中流(以上)のサラリーマンに向けた講演を、まとめた内容みたいです。
ふんふんと心あたりのあるの現象が、ぽんぽん出てきます。出所は著者の実感と、売れている山田昌弘氏や諏訪哲二氏の新書あたり。これじゃ、読みやすいけど、聞いたことのある話のオンパレードになりがちですね。
著者は、学びをビジネスワードでくくろうとするのが、間違いだといいます。その通りですね。「時間を経過しての変化」ではなく、「時間を無視した対価」を求めるのが間違いだというわけ。それもそのとおり。
ごもっともですが、現実につまらない授業を、どうして惹きつけさせようっていうんでしょうか?著者はじめとする、教育者たちの責任については、いささか認識が甘いのですはないですか?

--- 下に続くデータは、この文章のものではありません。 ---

theorem execLsdbFreshExpire_kept (node : Node) {s : State} (hs : Kept pq va s) : KeptOut pq va (execLsdbFreshExpire node s) := by
  unfold execLsdbFreshExpire
  repeat' first
    | with_reducible assumption
    | intro _
    | (extract_lets +onlyGivenNames lx; refine (fun (hlx : Kept pq va lx) => ?_ : Kept pq va lx → _) ?_; rotate_left; simp -zeta only [lx]; clear lx; rotate_right; clear_value lx; revert lx; refine kept_lock ?_; intro lx hlx)
    | (extract_lets +onlyGivenNames lx; clear_value lx; revert lx; refine kept_lock ?_; intro lx)
    | with_reducible apply keptOut_next
    | with_reducible apply keptOut_ite
    | with_reducible apply State.countFresh_kept
    | with_reducible apply State.startChain_kept
    | with_reducible apply kept_ite
    | with_reducible apply kept_foldl
    | simp -zeta only [kept_mk, keptF_fold]
    | split

theorem State.pathForward_kept (i : Nat) (b : List Byte) {s : State} (hs : Kept pq va s) : Kept pq va (State.pathForward i b s) := by
  unfold State.pathForward
  repeat' first
    | with_reducible assumption
    | intro _
    | (extract_lets +onlyGivenNames lx; refine (fun (hlx : Kept pq va lx) => ?_ : Kept pq va lx → _) ?_; rotate_left; simp -zeta only [lx]; clear lx; rotate_right; clear_value lx; revert lx; refine kept_lock ?_; intro lx hlx)
    | (extract_lets +onlyGivenNames lx; clear_value lx; revert lx; refine kept_lock ?_; intro lx)
    | with_reducible apply State.sendLocal_kept
    | with_reducible apply kept_ite
    | with_reducible apply kept_foldl
    | simp -zeta only [kept_mk, keptF_fold]
    | split

theorem State.pathOpSend_kept (v : W64) {s : State} (hs : Kept pq va s) : Kept pq va (State.pathOpSend v s) := by
  unfold State.pathOpSend
  repeat' first
    | with_reducible assumption
    | intro _
    | (extract_lets +onlyGivenNames lx; refine (fun (hlx : Kept pq va lx) => ?_ : Kept pq va lx → _) ?_; rotate_left; simp -zeta only [lx]; clear lx; rotate_right; clear_value lx; revert lx; refine kept_lock ?_; intro lx hlx)
    | (extract_lets +onlyGivenNames lx; clear_value lx; revert lx; refine kept_lock ?_; intro lx)
    | with_reducible apply State.gated_kept
    | with_reducible apply State.memCount_kept
    | with_reducible apply State.pathForward_kept
    | with_reducible apply State.record_kept
    | with_reducible apply State.tallyAdd_kept
    | with_reducible apply State.noteUe_kept
    | with_reducible apply kept_ite
    | with_reducible apply kept_foldl
    | simp -zeta only [kept_mk, keptF_fold]
    | split

theorem execPathOpSend_kept (v : W64) {s : State} (hs : Kept pq va s) : KeptOut pq va (execPathOpSend v s) := by
  unfold execPathOpSend
  repeat' first
    | with_reducible assumption
    | intro _
    | (extract_lets +onlyGivenNames lx; refine (fun (hlx : Kept pq va lx) => ?_ : Kept pq va lx → _) ?_; rotate_left; simp -zeta only [lx]; clear lx; rotate_right; clear_value lx; revert lx; refine kept_lock ?_; intro lx hlx)
    | (extract_lets +onlyGivenNames lx; clear_value lx; revert lx; refine kept_lock ?_; intro lx)
    | with_reducible apply keptOut_next
    | with_reducible apply keptOut_ite
    | with_reducible apply State.pathOpSend_kept
    | with_reducible apply kept_ite
    | with_reducible apply kept_foldl
    | simp -zeta only [kept_mk, keptF_fold]
    | split

theorem State.pathReply_kept (payload : List Byte) {s : State} (hs : Kept pq va s) : Kept pq va (State.pathReply payload s) := by
  unfold State.pathReply
  repeat' first
    | with_reducible assumption
    | intro _
    | (extract_lets +onlyGivenNames lx; refine (fun (hlx : Kept pq va lx) => ?_ : Kept pq va lx → _) ?_; rotate_left; simp -zeta only [lx]; clear lx; rotate_right; clear_value lx; revert lx; refine kept_lock ?_; intro lx hlx)
    | (extract_lets +onlyGivenNames lx; clear_value lx; revert lx; refine kept_lock ?_; intro lx)
    | with_reducible apply State.raise_kept
    | with_reducible apply State.wr_kept
    | with_reducible apply kept_ite
    | with_reducible apply kept_foldl
    | simp -zeta only [kept_mk, keptF_fold]
    | split
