theorem State.readSlots_kept (g : Nat) (seq : Nat) (slots : List Nat) (n : Nat) {go : State → State} {s : State} (hf : ∀ s, Kept pq va s → Kept pq va (go s)) (hs : Kept pq va s) : Kept pq va (State.readSlots g seq slots n go s) := by
  unfold State.readSlots
  repeat' first
    | with_reducible assumption
    | intro _
    | (extract_lets +onlyGivenNames lx; refine (fun (hlx : Kept pq va lx) => ?_ : Kept pq va lx → _) ?_; rotate_left; simp -zeta only [lx]; clear lx; rotate_right; clear_value lx; revert lx; refine kept_lock ?_; intro lx hlx)
    | (extract_lets +onlyGivenNames lx; clear_value lx; revert lx; refine kept_lock ?_; intro lx)
    | with_reducible apply hf
    | with_reducible apply State.abortOp_kept
    | with_reducible apply State.dataRead_kept
    | with_reducible apply kept_ite
    | with_reducible apply kept_foldl
    | simp -zeta only [kept_mk, keptF_fold]
    | split
    | (with_reducible refine State.dataRead_kept' (by with_reducible assumption) ?_)

theorem State.writeOut_kept (g : Nat) (o : CollOp) (c : Nat) (data : List Byte) {s : State} (hs : Kept pq va s) : Kept pq va (State.writeOut g o c data s) := by
  unfold State.writeOut
  repeat' first
    | with_reducible assumption
    | intro _
    | (extract_lets +onlyGivenNames lx; refine (fun (hlx : Kept pq va lx) => ?_ : Kept pq va lx → _) ?_; rotate_left; simp -zeta only [lx]; clear lx; rotate_right; clear_value lx; revert lx; refine kept_lock ?_; intro lx hlx)
    | (extract_lets +onlyGivenNames lx; clear_value lx; revert lx; refine kept_lock ?_; intro lx)
    | with_reducible apply State.wr_kept
    | with_reducible apply kept_ite
    | with_reducible apply kept_foldl
    | simp -zeta only [kept_mk, keptF_fold]
    | split

theorem State.sendChunk_kept (g : Nat) (o : CollOp) (c : Chunk) (phase : Nat) (member : Nat) {s : State} (hs : Kept pq va s) : Kept pq va (State.sendChunk g o c phase member s) := by
  unfold State.sendChunk
  repeat' first
    | with_reducible assumption
    | intro _
    | (extract_lets +onlyGivenNames lx; refine (fun (hlx : Kept pq va lx) => ?_ : Kept pq va lx → _) ?_; rotate_left; simp -zeta only [lx]; clear lx; rotate_right; clear_value lx; revert lx; refine kept_lock ?_; intro lx hlx)
    | (extract_lets +onlyGivenNames lx; clear_value lx; revert lx; refine kept_lock ?_; intro lx)
    | with_reducible apply State.readSlots_kept
    | with_reducible apply State.send_kept
    | with_reducible apply kept_ite
    | with_reducible apply kept_foldl
    | simp -zeta only [kept_mk, keptF_fold]
    | split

四の五の言わずに先生を尊敬して、なんだかわからないけど、今はつまらないだろうけど、学んどけ!っていうのは、やっぱり説得力ないですよ。先生。
昔はよかったね。って話も困るんです。
日本人が劣化したという論議はよく語られますが、こと、高等教育に関しては、昔はいけなかった層も進学しているということが、大きいのではないでしょうか?
わたしなんか、4大でていますけど、明治時代なら、間違いなく女中か女工の部類ですもん(笑)
そんなわたしでも、高校生時代から、体制にからみとられるような生き方は、ごめんだって気持ちは、持っていました。若い頃、自分探しの旅にもでたクチ。高等遊民に憧れられるのも、身を過ぎた贅沢ってことが今ならわかります。
それはそれとして、人間均質でもなければ、ある程度の階層もやむなしと私は思います。だから、弱い(と思われる)層を救済しつつ、そこに陥るのを防ぐ対策を講じていくといこうという、著者の締めには賛成。しかし、どうやって?というのはこれからですね、結局。この本で、私には道は見えませんでした(涙)
でも、読んでいておもしろいですよ。著者のいいおじさんっぽい感じもいいし。廉価な文庫もでています。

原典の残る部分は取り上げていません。